Sliding Up an Elliptical Loop

The position, velocity and acceleration vectors of a particle touching the ellipse can be given by $\mathbf{r} \; = \; \binom{3\cos\theta}{2\sin\theta} \hspace{1cm} \mathbf{\dot{r}} \; = \; \binom{-3\sin\theta}{2\cos\theta}\dot{\theta} \hspace{1cm} \mathbf{\ddot{r}} \; = \; \binom{-3\sin\theta}{2\cos\theta}\ddot{\theta} - \binom{3\cos\theta}{2\sin\theta}\dot{\theta}^2$ The normal reaction between the particle and the ellipse will be of the form $\mathbf{R} \; = \; -m\lambda\binom{2\cos\theta}{3\sin\theta}$ where $\lambda > 0$ , and the equation of motion of the particle is $m\mathbf{\ddot{r}} \; = \; \mathbf{R} + \binom{0}{-mg} \hspace{3cm} (\star)$ Taking the scalar product of $(\star)$ with $\binom{-3\sin\theta}{2\cos\theta}$ , we obtain $\begin{aligned} (9\sin^2\theta + 4\cos^2\theta)\ddot{\theta} + 5\sin\theta\cos\theta \dot{\theta}^2 & = \; -2g\cos\theta \\ \frac{d}{d\theta}\left[\tfrac12(9\sin^2\theta + 4\cos^2\theta)\dot{\theta}^2 + 2g\sin\theta\right] & = \; 0 \\ \tfrac12(9\sin^2\theta + 4\cos^2\theta)\dot{\theta}^2 + 2g\sin\theta & = \; \tfrac12v^2 \\ \dot{\theta}^2 & = \; \frac{v^2 - 4g\sin\theta}{4 + 5\sin^2\theta} \end{aligned}$ Taking the scalar product of $(\star)$ with $\binom{2\cos\theta}{3\sin\theta}$ , we obtain that $\lambda \; = \; \frac{3(2\dot{\theta}^2 - g\sin\theta)}{4 + 5\sin^2\theta} \; = \; \frac{3}{(4 + 5\sin^2\theta)^2}\big[ 2v^2 - g\sin\theta(12 + 5\sin^2\theta)\big]$ and hence, to reach the top of the ellipse, we must have $\lambda \ge 0$ throughout the motion, and so $2v^2 \; \ge \; g\sin\theta(12 + 5\sin^2\theta) \hspace{1cm} 0 \le \theta \le \tfrac12\pi$ The RHS of this inequality is an increasing function of $\theta$ , so we want $2v^2 \ge 17g$ , and hence $v \ge \boxed{\sqrt{9.5g} = 9.219544457} \mathrm{m\,s}^{-1}$ .

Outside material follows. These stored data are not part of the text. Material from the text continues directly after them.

/-! ### record -/

@[simp] theorem State.record_powered (b : RecordBody) : (s.record b).powered = s.powered := rfl
@[simp] theorem State.record_resetPin (b : RecordBody) : (s.record b).resetPin = s.resetPin := rfl
@[simp] theorem State.record_ports (b : RecordBody) : (s.record b).ports = s.ports := rfl
@[simp] theorem State.record_requests (b : RecordBody) : (s.record b).requests = s.requests := rfl
@[simp] theorem State.record_cat (b : RecordBody) : (s.record b).cat = s.cat := rfl
@[simp] theorem State.record_grant (b : RecordBody) : (s.record b).grant = s.grant := rfl
@[simp] theorem State.record_watches (b : RecordBody) : (s.record b).watches = s.watches := rfl
@[simp] theorem State.record_time (b : RecordBody) : (s.record b).time = s.time := rfl
@[simp] theorem State.record_due (b : RecordBody) : (s.record b).due = s.due := rfl
@[simp] theorem State.record_sweep (b : RecordBody) : (s.record b).sweep = s.sweep := rfl
@[simp] theorem State.record_journal (b : RecordBody) : (s.record b).journal = s.journal.write s.time.clock b := rfl
@[simp] theorem State.record_stager (b : RecordBody) : (s.record b).stager = s.stager := rfl
@[simp] theorem State.record_store (b : RecordBody) : (s.record b).store = s.store := rfl
@[simp] theorem State.record_policy (b : RecordBody) : (s.record b).policy = s.policy := rfl
@[simp] theorem State.record_pending (b : RecordBody) : (s.record b).pending = s.pending := rfl

/-! ### recordDroppable -/

@[simp] theorem State.recordDroppable_powered (b : RecordBody) : (s.recordDroppable b).powered = s.powered := rfl
@[simp] theorem State.recordDroppable_resetPin (b : RecordBody) : (s.recordDroppable b).resetPin = s.resetPin := rfl
@[simp] theorem State.recordDroppable_ports (b : RecordBody) : (s.recordDroppable b).ports = s.ports := rfl
@[simp] theorem State.recordDroppable_requests (b : RecordBody) : (s.recordDroppable b).requests = s.requests := rfl
@[simp] theorem State.recordDroppable_cat (b : RecordBody) : (s.recordDroppable b).cat = s.cat := rfl
@[simp] theorem State.recordDroppable_grant (b : RecordBody) : (s.recordDroppable b).grant = s.grant := rfl
@[simp] theorem State.recordDroppable_watches (b : RecordBody) : (s.recordDroppable b).watches = s.watches := rfl
@[simp] theorem State.recordDroppable_time (b : RecordBody) : (s.recordDroppable b).time = s.time := rfl
@[simp] theorem State.recordDroppable_due (b : RecordBody) : (s.recordDroppable b).due = s.due := rfl
@[simp] theorem State.recordDroppable_sweep (b : RecordBody) : (s.recordDroppable b).sweep = s.sweep := rfl
@[simp] theorem State.recordDroppable_journal (b : RecordBody) : (s.recordDroppable b).journal = s.journal.writeDroppable s.time.clock b := rfl
@[simp] theorem State.recordDroppable_stager (b : RecordBody) : (s.recordDroppable b).stager = s.stager := rfl
@[simp] theorem State.recordDroppable_store (b : RecordBody) : (s.recordDroppable b).store = s.store := rfl
@[simp] theorem State.recordDroppable_policy (b : RecordBody) : (s.recordDroppable b).policy = s.policy := rfl
@[simp] theorem State.recordDroppable_pending (b : RecordBody) : (s.recordDroppable b).pending = s.pending := rfl

/-! ### recordGrant -/

@[simp] theorem State.recordGrant_powered (b : RecordBody) : (s.recordGrant b).powered = s.powered := rfl
@[simp] theorem State.recordGrant_resetPin (b : RecordBody) : (s.recordGrant b).resetPin = s.resetPin := rfl
@[simp] theorem State.recordGrant_ports (b : RecordBody) : (s.recordGrant b).ports = s.ports := rfl
@[simp] theorem State.recordGrant_requests (b : RecordBody) : (s.recordGrant b).requests = s.requests := rfl
@[simp] theorem State.recordGrant_cat (b : RecordBody) : (s.recordGrant b).cat = s.cat := rfl
@[simp] theorem State.recordGrant_grant (b : RecordBody) : (s.recordGrant b).grant = s.grant := rfl
@[simp] theorem State.recordGrant_watches (b : RecordBody) : (s.recordGrant b).watches = s.watches := rfl
@[simp] theorem State.recordGrant_time (b : RecordBody) : (s.recordGrant b).time = s.time := rfl
@[simp] theorem State.recordGrant_due (b : RecordBody) : (s.recordGrant b).due = s.due := rfl
@[simp] theorem State.recordGrant_sweep (b : RecordBody) : (s.recordGrant b).sweep = s.sweep := rfl
@[simp] theorem State.recordGrant_journal (b : RecordBody) : (s.recordGrant b).journal = { s.journal.write s.time.clock b with rv := s.journal.rv + 1 } := rfl
@[simp] theorem State.recordGrant_stager (b : RecordBody) : (s.recordGrant b).stager = s.stager := rfl
@[simp] theorem State.recordGrant_store (b : RecordBody) : (s.recordGrant b).store = s.store := rfl
@[simp] theorem State.recordGrant_policy (b : RecordBody) : (s.recordGrant b).policy = s.policy := rfl
@[simp] theorem State.recordGrant_pending (b : RecordBody) : (s.recordGrant b).pending = s.pending := rfl

/-! ### recordRelease -/

@[simp] theorem State.recordRelease_powered (b : RecordBody) : (s.recordRelease b).powered = s.powered := rfl
@[simp] theorem State.recordRelease_resetPin (b : RecordBody) : (s.recordRelease b).resetPin = s.resetPin := rfl
@[simp] theorem State.recordRelease_ports (b : RecordBody) : (s.recordRelease b).ports = s.ports := rfl
@[simp] theorem State.recordRelease_requests (b : RecordBody) : (s.recordRelease b).requests = s.requests := rfl
@[simp] theorem State.recordRelease_cat (b : RecordBody) : (s.recordRelease b).cat = s.cat := rfl
@[simp] theorem State.recordRelease_grant (b : RecordBody) : (s.recordRelease b).grant = s.grant := rfl
@[simp] theorem State.recordRelease_watches (b : RecordBody) : (s.recordRelease b).watches = s.watches := rfl
@[simp] theorem State.recordRelease_time (b : RecordBody) : (s.recordRelease b).time = s.time := rfl
@[simp] theorem State.recordRelease_due (b : RecordBody) : (s.recordRelease b).due = s.due := rfl
@[simp] theorem State.recordRelease_sweep (b : RecordBody) : (s.recordRelease b).sweep = s.sweep := rfl
@[simp] theorem State.recordRelease_journal (b : RecordBody) : (s.recordRelease b).journal = { s.journal.write s.time.clock b with rv := s.journal.rv - 1 } := rfl
@[simp] theorem State.recordRelease_stager (b : RecordBody) : (s.recordRelease b).stager = s.stager := rfl
@[simp] theorem State.recordRelease_store (b : RecordBody) : (s.recordRelease b).store = s.store := rfl
@[simp] theorem State.recordRelease_policy (b : RecordBody) : (s.recordRelease b).policy = s.policy := rfl
@[simp] theorem State.recordRelease_pending (b : RecordBody) : (s.recordRelease b).pending = s.pending := rfl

$\dfrac{x^2}{9}+\dfrac{y^2}{4}=1$ $\text{Taking derivative, }\dfrac{2x}{9}dx+\dfrac{2y}{4}dy=0$ $\dfrac{dy}{dx}=- \dfrac{4x}{9y} \cdots (\star)$

At the highest point, for the particle, $m \textbf{g}+ \textbf{N}_{\text{by loop}} =m \dfrac{d\textbf{v}}{dt}.$ For the particle to reach the top without losing contact with the loop with minimum initial velocity, at the highest point, the value of $\textbf{N}$ should be just negligibly greater than $0$ . So, $\dfrac{d\textbf{v}}{dt}=\textbf{g}.$ Here's how we can find acceleration at the point $(0,2)$ : $dV_x=v(\cos d\theta -1) \approx 0, dV_y =v \sin d\theta \approx v d \theta$ So $\dfrac{d\textbf{v}}{dt}= v \dfrac{d\theta}{dt} =\dfrac{-2v^2}{9}=-g. \text{ (Since } dx/dt=v)$ So $v^2=\dfrac{9g}{2}\implies \boxed{v_0^2=\dfrac{17g}{2}}.$